APPARENT NON-REQUIREMENTS

o	Transitioning to system sleep states need not be highly scalable,
	as evidenced by the global locks.  (If you believe that this
	will in fact be required, please provide a use case.  But please
	understand that I do know something about scalability trends,
	but also about uses for transistors beyond more cores.)

	That said, it should not be hard to provide a highly scalable
	implementation of suspend blockers, especially if large systems
	are allowed to take their time suspending themselves.

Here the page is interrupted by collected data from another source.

-- ==== Sys2Proof/Machine/Schedule.lean ====
section
/-! DEFINITION. Schedules the spec names: the pseudo-operations (spec/30_encoding.md R96), the start-up order
(70_reset_and_hazards.md R232), and the tighter order of the source's platform, which a claim may assume by name
(20_memory.md R66 (a)). -/

namespace Sys2Proof.Machine

/-- An operation at the port that accepts it, as one step. -/
def operate (i : Instr) : Event := .command (operationPort i) (encode i)

/-- `SAMPLE_CC 0, r0` to `SAMPLE_CC N-1, r(N-1)`, from channel `ch` on. -/
def scanControls : Nat → List (RawSample) → List Event
  | _, [] => []
  | ch, r :: rest => operate (.sampleCc .sample (BitVec.ofNat 8 ch) r) :: scanControls (ch + 1) rest

/-- `SCAN r0, ..., r(N-1), rp`: one scan cycle (R96). -/
def scan (raws : List (RawSample)) (rp : RawSample) : List Event :=
  scanControls 0 raws ++ [operate (.samplePb .sample rp)]

/-- `PRIME_ALL r0, ..., r(N-1), rp`: a scan cycle issued while the mode is Disabled (R96). -/
def primeAll (raws : List (RawSample)) (rp : RawSample) : List Event := scan raws rp

/-- `DRAIN`: FRAME_NOTIFY, issued when the endpoint is idle (R96). -/
def drainOperation : List Event := [operate .frameNotify]

/-- `SETTLE`: TRANSFER_DONE (R96). -/
def settleOperation : List Event := [.transferDone]

/-- The start-up order (70_reset_and_hazards.md R232): prime every channel once, then enable. -/
def startUp (raws : List (RawSample)) (rp : RawSample) : List Event :=
  primeAll raws rp ++ [operate .enable]

/-- The producer moves in this event. -/
def producerMoves : Event → Bool
  | .command p _ => p == .P
  | .present p _ => p == .P
  | .micro p => p == .P
  | .transferDone => false
  | .reset => false
  | .enterIdle => false
  | .transportRead _ => false
  | .request q => (q.extractLsb' 24 2) == 0b01#2
  | .record _ => false

/-- The order of the source's platform, where the consumer interrupts the producer and not the reverse: while a drain
is in progress the producer does not move next (R66 (a)). -/
def platformOrder (s : State) : Bool :=
  s.consumer == .idle || (match s.events with
    | [] => true
    | e :: _ => !producerMoves e)

end Sys2Proof.Machine
end

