-- ==== Sys2Proof/Tests/Slice0.lean ====
section
/-! SUPPORT. Tests: the well-formedness checks, words written out from the spec's encodings, vectors of
spec/95_test_vectors.md (each named in its comment), and for every statement with hypotheses a concrete state and operands
that meet them. -/

namespace Sys2Proof.Tests

open Sys2Proof Sys2Proof.Machine Sys2Proof.Claims

/-! ### Well-formedness: each check refuses an ill-formed term -/

theorem test_enq_unknown_tag_is_ill_formed : (Instr.enq 0xAA#8 5#14).wellFormed = false := by decide
theorem test_enq_wide_control_value_is_ill_formed : (Instr.enq 3#8 128#14).wellFormed = false := by decide
theorem test_pktCc_low_controller_is_ill_formed : (Instr.pktCc 10#7 0#7).wellFormed = false := by decide
theorem test_well_formed_terms :
    (Instr.enq 116#8 127#14).wellFormed = true ∧ (Instr.enq 0xFF#8 16383#14).wellFormed = true ∧
    (Instr.pktCc 11#7 0#7).wellFormed = true := by decide

/-! ### Decoding: words written out from 30_encoding.md R81 to R90 -/

/-- R82: `0x10000000 | (ch << 16) | raw`. -/
theorem test_decode_sampleCc : decodeTableWord 32 0x10010FFF = some (.sampleCc .sample 1#8 4095#12) := by decide
/-- R83: `res = 2` in bits 27:26. -/
theorem test_decode_sampleCc_invalid :
    decodeTableWord 32 0x18010000 = some (.sampleCc .invalidChannel 1#8 0#12) := by decide
/-- R82: `0x20000000 | raw`. -/
theorem test_decode_samplePb : decodeTableWord 32 0x20000BB8 = some (.samplePb .sample 3000#12) := by decide
theorem test_decode_samplePb_unavailable :
    decodeTableWord 32 0x24000000 = some (.samplePb .unavailable 0#12) := by decide
theorem test_decode_frameNotify : decodeTableWord 32 0x80000000 = some .frameNotify := by decide
theorem test_decode_enable : decodeTableWord 32 0xC0000000 = some .enable := by decide
theorem test_decode_disable : decodeTableWord 32 0xD0000000 = some .disable := by decide
/-- R85, and the QREQ words under 95_test_vectors.md section 2.4. -/
theorem test_decode_enq : decodeTableWord 32 0x101007F = some (.enq 1#8 127#14) := by decide
theorem test_decode_deq : decodeTableWord 32 0x2000000 = some .deq := by decide
/-- R89's example: channel 1, value 127 gives `0B B0 0C 7F`. -/
theorem test_decode_pktCc : decodeTableWord 32 0x0BB00C7F = some (.pktCc 12#7 127#7) := by decide
/-- R90's example: 9151 gives `0E E0 3F 47`. -/
theorem test_decode_pktPb : decodeTableWord 32 0x0EE03F47 = some (.pktPb 0x3F#7 0x47#7) := by decide
/-- R93: vectors V-I-1 to V-I-3 and V-I-5 to V-I-8. -/
theorem test_illegal_words_at_P :
    [0x00000000#32, 0x30000000#32, 0x80000000#32, 0x1C010800#32, 0x11010800#32, 0x10011800#32, 0x20010800#32].all
      (fun w => decide (illegalWord .P w)) = true := by decide
/-- R93: vectors V-I-4 and V-I-9 to V-I-12. -/
theorem test_illegal_words_at_T :
    [0x10010800#32, 0x80000001#32, 0xC4000000#32, 0xD0010000#32, 0xF0000000#32].all
      (fun w => decide (illegalWord .T w)) = true := by decide
theorem test_illegal_words_are_rejected :
    (decodeCmd .P 0x30000000#32).toOption = none ∧ (decodeCmd .P 0x80000000#32).toOption = none ∧
    (decodeCmd .T 0x10010800#32).toOption = none ∧ (decodeCmd .P 0x1C010800#32).toOption = none ∧
    (decodeCmd .P 0x11010800#32).toOption = none ∧ (decodeCmd .P 0x10011800#32).toOption = none ∧
    (decodeCmd .P 0x20010800#32).toOption = none ∧ (decodeCmd .T 0x80000001#32).toOption = none ∧
    (decodeCmd .T 0xC4000000#32).toOption = none ∧ (decodeCmd .T 0xD0010000#32).toOption = none := by decide
/-- R87 and 95_test_vectors.md section 2.4: the stored entries as words. -/
theorem test_entry_words :
    (Entry.mk 0#8 10#14).word = 0x00000A#24 ∧ (Entry.mk 0xFF#8 8192#14).word = 0xFF2000#24 ∧
    (Entry.mk 1#8 127#14).word = 0x01007F#24 := by decide
/-- R95: a program as text. -/
theorem test_text :
    readProgram ["SAMPLE_CC  1, 0x7F8  ; lower bound".toList, "".toList, "SAMPLE_PB !unavailable".toList,
      "TRANSFER_DONE".toList] =
    some [.command .P 0x100107F8#32, .command .P 0x24000000#32, .transferDone] := by decide
/-- R96: `SCAN 5, 6, 2048` with `N = 2`. -/
theorem test_scan : scan [5#12, 6#12] 2048#12 =
    [.command .P 0x10000005#32, .command .P 0x10010006#32, .command .P 0x20000800#32] := by decide
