-- ==== Sys2Proof/Machine/Flags.lean ====
section
/-! DEFINITION. The full-bit table, the prefetch counters, the deadline estimates and the status words that show them
(08_core_store_streaming.md R215 to R218, R225, R228 to R230; 06_control_core.md R171, R174). -/
namespace Sys2Proof.Machine

/-! ## Full bits -/

/-- The state of entry `e` of core `c` as a unit sees it; `view` is the context (8 * core + context) whose open task the viewer's
record belongs to (R171). -/
def fbSeen (s : State) (c e : Nat) (view : Option Nat) : FbState :=
  let t := fbOf s c e
  if t.task = none ∨ t.task = view then t.st else .filling

/-- Does a tile count as full (R16, R194)? -/
def fullSeen (s : State) (view : Option Nat) : Option (Nat × Nat) → Bool
  | none => true
  | some (c, e) => fbSeen s c e view == .full

def emptySeen (s : State) (view : Option Nat) : Option (Nat × Nat) → Bool
  | none => true
  | some (c, e) => fbSeen s c e view == .empty

/-- Is a writer count free (R215)? -/
def writerRoom (s : State) : Option (Nat × Nat) → Bool
  | none => true
  | some (c, e) => (fbOf s c e).st != .filling || decide ((fbOf s c e).writers < 15)

/-- Save an entry for the task of context `task` (8 * core + context) before its first change by the task (R174). -/
def fbSave (s : State) (c e : Nat) (task : Option Nat) : State :=
  match task with
  | none => s
  | some x => modCtx s (x / 8) (x % 8) (fun k => match k.task with
    | none => k
    | some t => if t.fbSaved.any (fun p => p.1 == e) then k
                else { k with task := some { t with fbSaved := t.fbSaved ++ [(e, fbOf s c e)] } })

/-- Free the retained refetch state of a tile (R229). -/
def freeWatch (s : State) (c e : Nat) : State :=
  let drop := fun (s : State) (eng : Nat) =>
    if (coreOf s eng).watch.any (fun w => w.core == c && w.entry == e) then
      modCore s eng (fun k => { k with watch := k.watch.filter (fun w => !(w.core == c && w.entry == e)) })
    else s
  (List.range 32).foldl drop s

/-! ## Deadline estimates (R225) -/

def estFull (s : State) (c sid bytes : Nat) : State :=
  let e := estOf s c sid
  let e := if e.buffered = 0 ∧ e.neverReleased then { e with lastRel := ringNow s c } else e
  setEst s c sid { e with buffered := e.buffered + bytes }

def estRelease (s : State) (c sid bytes : Nat) : State :=
  let e := estOf s c sid
  let now := ringNow s c
  let dt := max (now - e.lastRel) 1
  setEst s c sid ⟨e.rate + ((bytes * 256 / dt : Nat) - e.rate) / 8, e.buffered - bytes, now, false⟩

/-- The deadline of a stream in step times, with 8 fraction bits, for the bias of its class. -/
def deadline (s : State) (c sid dclass : Nat) : Int :=
  let e := estOf s c sid
  e.buffered * 65536 / max e.rate 256
    + 256 * (rdF s (reg (pgPool (c / 8)) R_POOL_DCLASS_BIAS) (16 * dclass + 15) (16 * dclass) : Nat)

/-! ## Transitions (R215) -/

/-- A record that writes a tile fires: the entry goes to FILLING; a product or vector record (`compute`) that evicts an unread
prefetched tile counts PF_EARLY_EVICT_CNT in the engine that filled it (R230). -/
def fbFire (s : State) (task : Option Nat) (compute : Bool) : Option (Nat × Nat) → State
  | none => s
  | some (c, e) =>
    let s := fbSave s c e task
    let t := fbOf s c e
    let s := match t.prefetch with
      | some (eng, _) =>
        if compute && t.st == .full && !t.read then bump s (pgCore (eng / 256)) R_PF_EARLY_EVICT_CNT else s
      | none => s
    let s := if t.prefetch = none then s else freeWatch s c e
    let w := if t.st = .filling then t.writers + 1 else 1
    setFb s c e { t with st := .filling, writers := w, prefetch := none, read := false, late := false,
                         task := if t.task = none then task else t.task }

/-- A writer of a tile completes: the last one makes it FULL, unless parity holds it (R215, R218). -/
def fbComplete (s : State) : Option (Nat × Nat) → State
  | none => s
  | some (c, e) =>
    let t := fbOf s c e
    if t.writers = 0 then s
    else setFb s c e { t with writers := t.writers - 1,
                              st := if t.writers = 1 ∧ t.st = .filling ∧ !t.parity then .full else t.st }

/-- A writer that will not complete gives up its place in the count (DEDUCED, log entry 14). -/
def fbGiveUp (s : State) : Option (Nat × Nat) → State
  | none => s
  | some (c, e) => let t := fbOf s c e; setFb s c e { t with writers := t.writers - 1 }

/-- A fired record reads a source tile (R230, R229). -/
def fbRead (s : State) : Option (Nat × Nat) → State
  | none => s
  | some (c, e) =>
    let t := fbOf s c e
    match t.prefetch with
    | some (eng, _) =>
      if t.read then s
      else freeWatch (bump (setFb s c e { t with read := true }) (pgCore (eng / 256)) R_PF_USED_CNT) c e
    | none => s

/-- A release of a tile (R199, R215, R217): FULL goes to EMPTY, with the counts of R225 and R230. -/
def fbRelease (s : State) (task : Option Nat) : Option (Nat × Nat) → State
  | none => s
  | some (c, e) =>
    if fbSeen s c e task ≠ .full then s
    else
      let s := fbSave s c e task
      let t := fbOf s c e
      let s := match t.prefetch with
        | some (eng, bytes) =>
          let s := if t.read then s else bump s (pgCore (eng / 256)) R_PF_UNUSED_CNT
          freeWatch (estRelease s (eng / 256) (eng % 256) bytes) c e
        | none => s
      setFb s c e { t with st := .empty, writers := 0, prefetch := none, read := false, late := false }

/-- FB_CMD of R215 and R218 with OP 1 (`full`) or 2. -/
def fbCmd (s : State) (c e : Nat) (full : Bool) : State :=
  let t := fbOf s c e
  if fbSeen s c e none = .filling ∧ !t.parity then wrB s (kCore c R_CS_STATUS) 4 true
  else
    let s := if t.prefetch = none ∨ full then s else freeWatch s c e
    setFb s c e { t with st := if full then .full else .empty, writers := 0, parity := false,
                         prefetch := if full then t.prefetch else none }

/-- A parity mismatch of an entry (R218). -/
def fbParity (s : State) (c e : Nat) : State :=
  let s := setFb s c e { fbOf s c e with st := .filling, writers := 0, parity := true }
  reportErr (wrB s (kCore c R_CS_STATUS) 3 true) (pgCore c) 0x203 (w64 e)

/-- FB_STATEj: two bits an entry, the code of the state every other unit sees. -/
def fbStateWord (s : State) (c j : Nat) : Word :=
  w64 ((List.range 32).foldl (fun a i =>
    a + (match fbSeen s c (32 * j + i) none with | .empty => 0 | .filling => 1 | .full => 2) * 4 ^ i) 0)

end Sys2Proof.Machine
end

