-- ==== Sys2Proof/Machine/Link.lean ====
section
/-! DEFINITION. Ports, partners, credits, sequence numbers, retransmission, groups and the credit audit (12_wyist_links.md R314 to
R349). -/
namespace Sys2Proof.Machine

/-! ## Parts -/

def ptrOf (s : State) (e : Nat) : Partner := tabGet (fun _ => Partner.rst) s.partners e
def setPtr (s : State) (e : Nat) (v : Partner) : State := { s with partners := tabSet (fun _ => Partner.rst) s.partners e v }
def modPtr (s : State) (e : Nat) (f : Partner → Partner) : State := setPtr s e (f (ptrOf s e))
def grpOf (s : State) (g : Nat) : GroupSt := tabGet (fun _ => GroupSt.rst) s.groups g
def setGrp (s : State) (g : Nat) (v : GroupSt) : State := { s with groups := tabSet (fun _ => GroupSt.rst) s.groups g v }
def modGrp (s : State) (g : Nat) (f : GroupSt → GroupSt) : State := setGrp s g (f (grpOf s g))

/-- A number by key in a partner's tables, unlisted 0. -/
def nGet (t : Tab Nat) (k : Nat) : Nat := tabGet (fun _ => 0) t k
def nSet (t : Tab Nat) (k v : Nat) : Tab Nat := tabSet (fun _ => 0) t k v

/-- Entry e is at sub-page e >> 4, offset 0x800 + 128 * (e & 15) (R348). -/
abbrev kPtr (e off : Nat) : Nat := reg (pgPartner (e / 16)) (off + 128 * (e % 16))
/-- Group g is at sub-page g >> 4, offset 0x800 + 64 * (g & 15). -/
abbrev kGrp (g off : Nat) : Nat := reg (pgGroup (g / 16)) (off + 64 * (g % 16))
/-- Leg l is at sub-page l >> 8, offset 0x800 + 8 * (l & 255). -/
abbrev kLeg (l : Nat) : Nat := reg (pgLeg (l / 256)) (R_Leg_entry + 8 * (l % 256))
abbrev kPort (p off : Nat) : Nat := reg (pgPort p) off
abbrev kLnk (p off : Nat) : Nat := reg (pgLink p) off

def ptrPanel (e : Nat) : Nat := e / 1024
def grpPanel (g : Nat) : Nat := g / 64
def ptrValid (s : State) (e : Nat) : Bool := rdB s (kPtr e R_PTR_CFG0) 63
/-- STATE as stored: 0 INVALID, 1 loaded, 3 DEAD, 4 AUDIT; UNREACHABLE follows from the ports. -/
def ptrState (s : State) (e : Nat) : Nat := rdF s (kPtr e R_PTR_STATE) 2 0
def ptrRank (s : State) (e : Nat) : Nat := rdF s (kPtr e R_PTR_CFG1) 55 40
def ptrEpoch (s : State) (e : Nat) : Nat := rdF s (kPtr e R_PTR_CFG1) 63 56
def grantOf (s : State) (e c : Nat) : Nat := rdF s (kPtr e R_PTR_CFG1) (10 * c + 9) (10 * c)
def selfRank (s : State) (p : Nat) : Nat := rdF s (kLnk p R_LNK_SELF_RANK) 15 0
def ptrFrozen (s : State) (e : Nat) : Bool := rdB s (kPtr e R_PTR_STATE) 3
def txSeq (s : State) (e c : Nat) : Nat := (rd s (kPtr e (R_PTR_TX_SEQ0 + 8 * c))).toNat
def rxSeq (s : State) (e c : Nat) : Nat := (rd s (kPtr e (R_PTR_RX_SEQ0 + 8 * c))).toNat
def grpSeq (s : State) (g : Nat) : Nat := (rd s (kGrp g R_GRP_SEQ)).toNat
def grpValid (s : State) (g : Nat) : Bool := rdB s (kGrp g R_GRP_CFG) 63
def grpRoot (s : State) (g : Nat) : Bool := rdB s (kGrp g R_GRP_CFG) 62
def grpClass (s : State) (g : Nat) : Nat := rdF s (kGrp g R_GRP_CFG) 61 60

/-- The link block of a Panel runs: its domain is ON and it has not frozen itself (R24). -/
def linkUp (s : State) (p : Nat) : Bool := domOn s (40 + p) && !s.breached.contains (pgLink p)

/-- Time of an entry's Panel: HEM_REFCNT of its service processor Hem (R332). -/
def linkNow (s : State) (p : Nat) : Nat := refcnt s (25 + p)

/-- The entries of a Panel that are loaded. -/
def panelEntries (s : State) (p : Nat) : List Nat := ((List.range 1024).map (fun i => 1024 * p + i)).filter (ptrValid s)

o	Conserving power in the WiFi and cellular telephony networks.
	At the moment, the focus is on increased battery life in the
	handheld device, perhaps even at the expense of additional
	power consumed by the externally powered WiFi and cell-telephony
	equipment.

o	Synchronizing wakeups of unrelated applications.  This is of
	course an important requirement for power savings overall, but
	seems to be left to other mechanisms (e.g., timer aggregation)
	by the Android folks.  (One can argue that suspend blockers will
	aggregate timers after a sufficiently long suspension, but they
	would not necessarily stay aggregated during the wakeup period
	without some other mechanism helping out.)


SUGGESTED USAGE

These are constraints that the developer is expected to abide by,
"for best results" and all that.

o	When a PM-driving application is preventing the system from
	shutting down, and is also waiting on a power-oblivious
	application, the PM-driving application should set a timeout
	to handle the possibility that the power-oblivious application
	might halt or otherwise fail.


POWER-OPTIMIZED APPLICATIONS

A typical power-optimized application manually controls the power state
of many separately controlled hardware subsystems to minimize power
consumption.  Such optimization normally requires an understanding
of the hardware and of the full system's workload: strangely enough,
concurrently running two separately power-optimized applications often
does -not- result in a power-optimized system.  Such optimization also
requires knowledge of what the application will be doing in the future,
so that needed hardware subsystems can be proactively powered up just
when the application will need them.  This is especially important when
powering down cache SRAMS or banks of main memory, because such components
take significant time (and consume significant energy) when preparing them
to be powered off and when restoring their state after powering them on.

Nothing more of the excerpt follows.